* **ASSIGNMENT**: Please output the data below exactly as given, starting at its first line and stopping after the line that contains "tag := BitVec.ofNat 4 tag, empty := false".

------ SUPPLIED INFORMATION

/-- A write of whole lanes. -/
def lanesW (l : List (Option Nat)) : RegW := elemsW 0 l

/-- Some poisoned 64-bit unit is covered in part only. -/
def RegW.splits (w : RegW) (p : BitVec 64) : Bool :=
  (range 0 64).any (fun i => p.getLsbD i && w.cov / 2 ^ (64 * i) % 2 ^ 64 != 0 && w.cov / 2 ^ (64 * i) % 2 ^ 64 != 2 ^ 64 - 1)

/-- The register after a write: full, with the tag, and with the marks of wholly covered units cleared. -/
def RegW.apply (w : RegW) (tag : Nat) (x : VState) : VState :=
  { val := (x.val &&& ~~~(BitVec.ofNat 4096 w.cov)) ||| BitVec.ofNat 4096 (w.val &&& w.cov)
    tag := BitVec.ofNat 4 tag, empty := false
    poison := BitVec.ofNat 64 (packElems 1 ((range 0 64).map (fun i => b2n (x.poison.getLsbD i && w.cov / 2 ^ (64 * i) % 2 ^ 64 != 2 ^ 64 - 1)))) }

/-- The update that writes vd, refused where it would cover part of a poisoned unit (R476). A write that keeps old bits of a register
which an MRDV is still to write waits for them (R343, assumption 86). -/
def writeV (u : UnitSt) (i : BitVec 6) (w : RegW) (tag : Nat) : Except Stop (UnitSt → UnitSt) :=
  if (u.v i).empty && w.cov != 2 ^ 4096 - 1 then .error (.wait .register)
  else if w.splits (u.v i).poison then .error (dstop u false tcEccData)
  else .ok (fun x => x.setV i.toNat (w.apply tag))

/-- Element e of an instruction of mark E (R240, R312): its result when active, zero or kept otherwise. -/
def maskElem (f : Nat) (em : Mask) (z : Bool) (e x : Nat) : Option Nat :=
  if active e f em then some x else if z then some 0 else none

/-- The results of an element-wise instruction over a register (R240, R312, R316): g is asked for active elements only. -/
def mapElems (f : Nat) (em : Mask) (z : Bool) (g : Nat → Nat × Nat) : List (Option Nat × Nat) :=
  (range 0 (numElem f)).map (fun e =>
    if active e f em then
      let r := g e
      (some r.1, r.2)
    else (if z then some 0 else none, 0))

/-- The flags of each element with its index. -/
def elemFlags (l : List (Option Nat × Nat)) : List (Nat × Nat) :=
  ((range 0 l.length).zip (l.map Prod.snd)).filter (fun p => p.2 != 0)

/-! ### Sequencing (R168 to R171) -/

/-- A mask of the low n lanes. -/
def lowLanes (n : Nat) : Mask := BitVec.ofNat 128 (2 ^ n - 1)

/-- ActiveMask (R170) from the entry registers. -/
def activeMask (d : Dat) (it : Nat) : Mask :=
  if d.xm then d.ea.toArray.getD 3 0 ++ d.ea.toArray.getD 2 0 ++ d.ea.toArray.getD 1 0 ++ d.ea.toArray.getD 0 0
  else if d.en.toNat == 0 then 0
  else if it + 1 < d.en.toNat || d.tail == 0 then lowLanes Config.width
  else lowLanes d.tail

/-- The data slice ends (R159, R169): at once, or once its matrix commands have completed; entries left are discarded. -/
def Ctx.endData (queued : Bool) (x : Ctx) : Ctx :=
  { x with chute := [], dat := { x.dat with done := !queued, stopped := queued, wait := .none } }

/-- The unit has matrix commands queued or running on its pair. -/
def State.queuedMatrix (s : State) (u : UnitSt) : Bool := (s.pairOf u.pair).mq.any (fun c => c.unit == u.key)
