/-- Write a row's pieces at their homes, which hold the only copies. -/
def writeRow (c : Cmd) (a : Nat) (bs : List Byte) : List (Nat × Nat × EngPlace) → State → Option State
  | [], s => some s
  | (va, n, p) :: r, s =>
    let pa := p.pa
    let b := sliceOf bs (va - a) n
    match place52 pa with
    | .pantry _ _ => writeRow c a bs r (noteWrite ((s.clearPoison pa n).setBytes pa (sealList 0 pa b)) pa n)
    | _ =>
      match cohWrite s pa (sealList c.key pa b) with
      | none => none
      | some (t, _) => writeRow c a bs r t

/-- A piece of a row would write part of a poisoned unit. -/
def rowPoisoned (s : State) (ps : List (Nat × Nat × EngPlace)) : Bool :=
  ps.any (fun p =>
    landingPoisoned s p.2.2.pa { va := p.1, pa := p.2.2.pa, data := List.replicate p.2.1 0, mask := List.replicate p.2.1 255, cnt := 0 })

def rowOnLink (ps : List (Nat × Nat × EngPlace)) : Bool := ps.any (fun p => linkPa p.2.2.pa)

/-- A row shares an aligned 8-byte unit that it does not cover with a row still to be attempted, or with kept bytes (R142). -/
def rowShares (c : Cmd) (later : List Spot) (a row : Nat) : Bool :=
  let edges := (if a % 8 == 0 then [] else [a / 8 * 8]) ++ (if (a + row) % 8 == 0 then [] else [(a + row) / 8 * 8])
  edges.any (fun u => later.any (fun p => overlap u 8 p.addr p.size) || c.kept.any (fun w => w.addr / 8 * 8 == u))

/-- A scatter's row (R378): the source row of the highest element that names it. -/
def scatRow (s : State) (c : Cmd) (row : Nat) (a : Nat) (els : List Nat) : State :=
  let e := els.foldl max 0
  let src := c.srcRow row e
  let all (s : State) (code info : Nat) : State := rowDone s c a row els (els.map (fun x => (x, code, a, info))) id
  if queueHolds s c [⟨src, row, none⟩] [⟨a, row, none⟩] || haltHolds s c [⟨a, row, none⟩] then s
  else if a % 4 != 0 then all s tcMisalign 0
  else match rowPieces c .engWrite (linePieces a row) s with
    | .wait t => t
    | .fault t code _ info => all t code info
    | .ok t ps =>
      match engRead t c src row with
      | .wait t => t
      | .fault t code _ info => rowDone t c src row els [(e, code, src, info)] id
      | .ok t bs =>
        let c1 := { c with todo := c.todo.filter (fun e => !els.contains e) }
        if rowOnLink ps || rowShares c c1.laterSpots a row then
          match rowOut t c1 c1.laterSpots els a bs with
          | .wait t => t
          | .fault t code _ info => all t code info
          | .ok t d => rowDone t d src row els [] id
        else match quietRow ps t with
          | none => ps.foldl (fun t p => t.knock p.2.2.pa) t
          | some t =>
            if rowPoisoned t ps then all t tcEccData 0
            else match writeRow c a bs ps t with
              | none => t
              | some t =>
                let t := countDown t c (2 * row)
                rowDone t ((t.cmd c.id).getD c) src row els [] id

/-- One word of SCATA's fold (R378): 0 FP32, 1 INT32, 2 BF16. -/
def addWord (fmt m x : Nat) : Nat :=
  let fadd (f a b : Nat) : Nat := (roundTo (exactSum [decodeVal a f, decodeVal b f] 0).1 f 0 false).1
  match fmt with
  | 0 => fadd 1 m x
  | 1 => (m + x) % 2 ^ 32
  | _ => fadd 4 (m % 2 ^ 16) (x % 2 ^ 16) + 2 ^ 16 * fadd 4 (m / 2 ^ 16) (x / 2 ^ 16)

def addRow (fmt : Nat) (m x : List Byte) : List Byte :=
  ((words32 m).zip (words32 x)).flatMap (fun p => leBytes 4 (addWord fmt p.1 p.2))
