-- ==== Sys2Proof/Machine/Sequencer.lean ====
section
/-!
DEFINITION. What the sequencers and the dispatchers share: reads and writes by the die agents, translation for them, partitions and
the spread rule, fault records, and how a task becomes the faulting task (R30, R189, R206, R218 to R223, R391, R400 to R405).
-/

namespace Sys2Proof.Machine

/-! ### Physical reads and writes by a die agent (R184, R402) -/

/-- Bytes of a range of home memory as a key generation reads them, from an address on. -/
def homeSeenN (k : Nat) : Nat → State → Nat → Nat → List Byte
  | 0, _, _, _ => []
  | f + 1, s, pa, n =>
    if n == 0 then []
    else
      let m := min n (128 - pa % 128)
      homeSeen s k pa m ++ homeSeenN k f s (pa + m) (n - m)

/-- Some line of a range is poisoned at its home. -/
def rangePoisoned (s : State) (pa n : Nat) : Bool := (cutAt 128 (pieces n) pa n).any (fun x => homePoisoned s x.1 x.2)

/-- Read plaintext at the homes of a range, for a class that fills the vault cache (R398, assumption 91); none while a line is busy. Poisoned
bytes are none (R437). -/
def devRead (s : State) (cls pa n : Nat) : Option (State × Option (List Byte)) :=
  (cohReadN (some cls) (pieces n) s pa n).map (fun p => (p.1, if rangePoisoned p.1 pa n then none else some (homeSeenN 0 (pieces n) p.1 pa n)))

/-- Write plaintext at the homes of a range; none while a line is busy. -/
def devWrite (s : State) (pa : Nat) (bs : List Byte) : Option State :=
  (cohWriteN (pieces bs.length) s pa (sealList 0 pa bs)).map Prod.fst

/-- An 8-byte number in memory. -/
def devQuad (s : State) (cls pa : Nat) : Option (State × Option Nat) := (devRead s cls pa 8).map (fun p => (p.1, p.2.map leNat))

/-! ### Translation for a die agent (R12, R29 to R36) -/

/-- Addresses that a die agent refuses before it translates (R11, R12): the local window is none of its own. -/
def agentRefuses (s : State) (kind : Kind) (va : Nat) : Option XRes :=
  if 2 ^ 57 ≤ va then some (.trap s tcPageAbsent (xinfo 1 7 kind.code))
  else if localWindow ≤ va then some (.trap s tcPageAttr (xinfo 6 7 kind.code))
  else none

/-- A die's L2 TLB holds a page. -/
def dieHit (s : State) (d job page : Nat) : Option (State × TlbEntry) :=
  (tlbFind (s.die d).l2tlb job page).map (fun t => ((s.modDie d (fun x => { x with l2tlb := touchTlb s.fresh t x.l2tlb })).bump, t))
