-- ==== Sys2Proof/Machine/Matrix.lean ====
section
/-!
DEFINITION. The matrix unit (11): the push of each instruction with its checks (R342 to R349, R352), the arithmetic of the commands
(R350 to R358), and the steps MATRIX_QUEUE_SPACE, MATRIX_COMMAND_START and MATRIX_COMMAND_COMPLETE (R359, R360).
-/

namespace Sys2Proof.Machine

/-! ### Tiles (R340) -/

def UnitSt.tile (u : UnitSt) (n : Nat) : TileSt := u.ctx.tiles.toArray.getD n {}

def UnitSt.setTile (n : Nat) (f : TileSt → TileSt) (u : UnitSt) : UnitSt :=
  u.modCtx (fun c => { c with tiles := c.tiles.setIfInBounds n (f (c.tiles.toArray.getD n {})) })

/-- The 4,096 words of a tile, row-major. -/
def TileSt.words (t : TileSt) : List Nat := (range 0 4096).map (fun i => (t.val.toNat >>> (32 * i)) % 2 ^ 32)

/-- A tile number at or above the declared count: cause 4. -/
def tileCheck (u : UnitSt) (n : Nat) : Except Stop Unit := need (n < u.launch.tiles) (illegalOp u true 4 n)

/-- The tag check of a tile (R267): it is reported as register 64 + n. -/
def tileTag (u : UnitSt) (pos n : Nat) (ok : Nat → Bool) : Except Stop Nat := tagCheck u true pos (64 + n) (u.tile n).tag.toNat ok

/-! ### The push (R342) -/

/-- What a push appends, and what it does to the unit's registers at once. -/
structure Push where
  st : State
  cmd : MCmd
  upd : UnitSt → UnitSt

/-- Bytes of captured operands (R359). -/
def MCmd.capBytes (c : MCmd) : Nat :=
  match c.op with
  | 0x71 => 2 * c.captured.length
  | 0x75 => 8 * ((c.captured.length + 2) / 3)
  | _ => 0

/-- There is room in the queue for the command (R359). -/
def queueRoom (s : State) (u : UnitSt) (c : MCmd) : Bool :=
  let q := (s.pairOf u.pair).mq
  q.length < 32 && (((q.filter (fun x => x.unit == u.key)).map MCmd.capBytes).sum + c.capBytes ≤ 24 * 1024)

/-- A command of the instruction at the PC. -/
def matrixCmd (s : State) (u : UnitSt) (op : Nat) (f : D64) (sp sc addr addr2 : Nat) (captured : List Nat) : MCmd :=
  { unit := u.key, cls := u.launch.cls, number := s.fresh, op := op, f := f, sp := sp, sc := sc, addr := addr, addr2 := addr2
    captured := captured, pc := u.ctx.dat.pc, chseq := u.ctx.dat.chseq, iter := u.ctx.dat.it.toNat }

/-- A matrix instruction (R342, R344): first checks, the marks alone when ma has no active lane, then the later checks and the
push, which waits for room. -/
def pushOp (f : D64) (first : UnitSt → Except Stop (UnitSt → UnitSt)) (later : State → UnitSt → Except Stop Push) (s : State) : Out3 :=
  dataOp f (fun s u => do
    let marks ← first u
    if u.ma == 0 then pure { st := s, upd := marks }
    else
      let p ← later s u
      need (queueRoom p.st u p.cmd) (.wait .matrixQueue)
      let t := (p.st.modPair u.pair (fun x => { x with mq := x.mq ++ [p.cmd] })).bump
      pure { st := t, upd := fun x => marks (p.upd x) }) s

/-- Lines of several operands, with their owners (R342 step 5). -/
def operandLines (rs : List (UnitSt × Nat × Nat)) : List (UnitSt × Nat) :=
  rs.flatMap (fun r => (spanLines [(r.2.1, r.2.2)]).map (fun l => (r.1, l)))

/-- A destination tile takes its result tag and becomes empty. -/
def claimTile (n tag : Nat) (u : UnitSt) : UnitSt := u.setTile n (fun t => { t with tag := BitVec.ofNat 4 tag, empty := true })

/-! ### Formats (R349) -/

/-- The pair is scaled. -/
def mmScaled (fa : Nat) : Bool := fa == 5 || fa == 6 || fa == 7

/-- The tag of the tile of a format pair. -/
def mmTileTag (fa : Nat) : Nat := if isInt fa then 8 else 1

def mmSet (f : D64) : Bool := f.x16.getLsbD 12
def mmSat (f : D64) : Bool := f.x16.getLsbD 11

/-- The descriptor causes of MMA and MMAS (R348), lowest first. -/
def mmDescriptor (u : UnitSt) (f : D64) (mmas : Bool) (sp sc : Nat) : Option Nat :=
  let k := sc % 1024
  let offA := bits sc 27 16
  let offB := bits sc 43 32
  let zeros := bits sp 31 25 == 0 && bits sp 63 57 == 0 && bits sc 15 10 == 0 && bits sc 31 28 == 0 && bits sc 63 44 == 0
  let kOk := 8 ≤ k && k ≤ 512 && k % (if mmas then 32 else 8) == 0
  let scaled := mmScaled (fmtA f)
  if !zeros then some 1
  else if !kOk then some 2
  else if scaled && (u.launch.scales * 512 < offA + 64 * (k / 8) || u.launch.scales * 512 < offB + 64 * (k / 8)) then some 3
  else if !scaled && (offA != 0 || offB != 0) then some 4
  else if mmas && 64 < f.vb.toNat + k / 32 then some 6
  else none

/-- The metadata registers that an MMAS names: vM onwards, one per 32 columns. -/
def metaRegs (f : D64) (k : Nat) : List (BitVec 6) :=
  ((range 0 (max (k / 32) 1)).filter (fun r => f.vb.toNat + r < 64)).map (fun r => BitVec.ofNat 6 (f.vb.toNat + r))

/-- A metadata field is malformed (R352). -/
def metaBad (x : Nat) : Bool :=
  x / 4096 != 0 || !(x % 8 < x / 8 % 8 && x / 8 % 8 < x / 64 % 8 && x / 64 % 8 < x / 512 % 8)

/-- The first malformed field of a register. -/
def metaFirst (u : UnitSt) (r : BitVec 6) : Option (Nat × Nat) :=
  ((range 0 256).find? (fun g => metaBad (elem (u.v r).val 13 g))).map (fun g => (g, elem (u.v r).val 13 g))

/-- The checks and captured fields of the metadata (R342 step 4, R352). -/
def metaCheck (u : UnitSt) (f : D64) (k : Nat) : Except Stop (List Nat) := do
  let regs := metaRegs f k
  (regs.drop 1).forM (fun r => do
    vregCheck u true [r]
    let _ ← tagCheck u true 1 r.toNat (u.v r).tag.toNat (fun t => t == 13))
  emptyCheck u true (regs.map (fun r => (r, f.fb)))
  poisonCheck u true regs []
  match regs.findSome? (fun r => (metaFirst u r).map (fun x => (r, x))) with
  | some (r, g, x) => .error (dstop u true tcMetadata 0 (g + 256 * r.toNat + 65536 * x))
  | none => pure (regs.flatMap (fun r => (range 0 256).map (fun g => elem (u.v r).val 13 g)))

------------

* **YOUR SOLUTION**:
/-- A write of whole lanes. -/
def lanesW (l : List (Option Nat)) : RegW := elemsW 0 l

/-- Some poisoned 64-bit unit is covered in part only. -/
def RegW.splits (w : RegW) (p : BitVec 64) : Bool :=
  (range 0 64).any (fun i => p.getLsbD i && w.cov / 2 ^ (64 * i) % 2 ^ 64 != 0 && w.cov / 2 ^ (64 * i) % 2 ^ 64 != 2 ^ 64 - 1)

/-- The register after a write: full, with the tag, and with the marks of wholly covered units cleared. -/
def RegW.apply (w : RegW) (tag : Nat) (x : VState) : VState :=
  { val := (x.val &&& ~~~(BitVec.ofNat 4096 w.cov)) ||| BitVec.ofNat 4096 (w.val &&& w.cov)
    tag := BitVec.ofNat 4 tag, empty := false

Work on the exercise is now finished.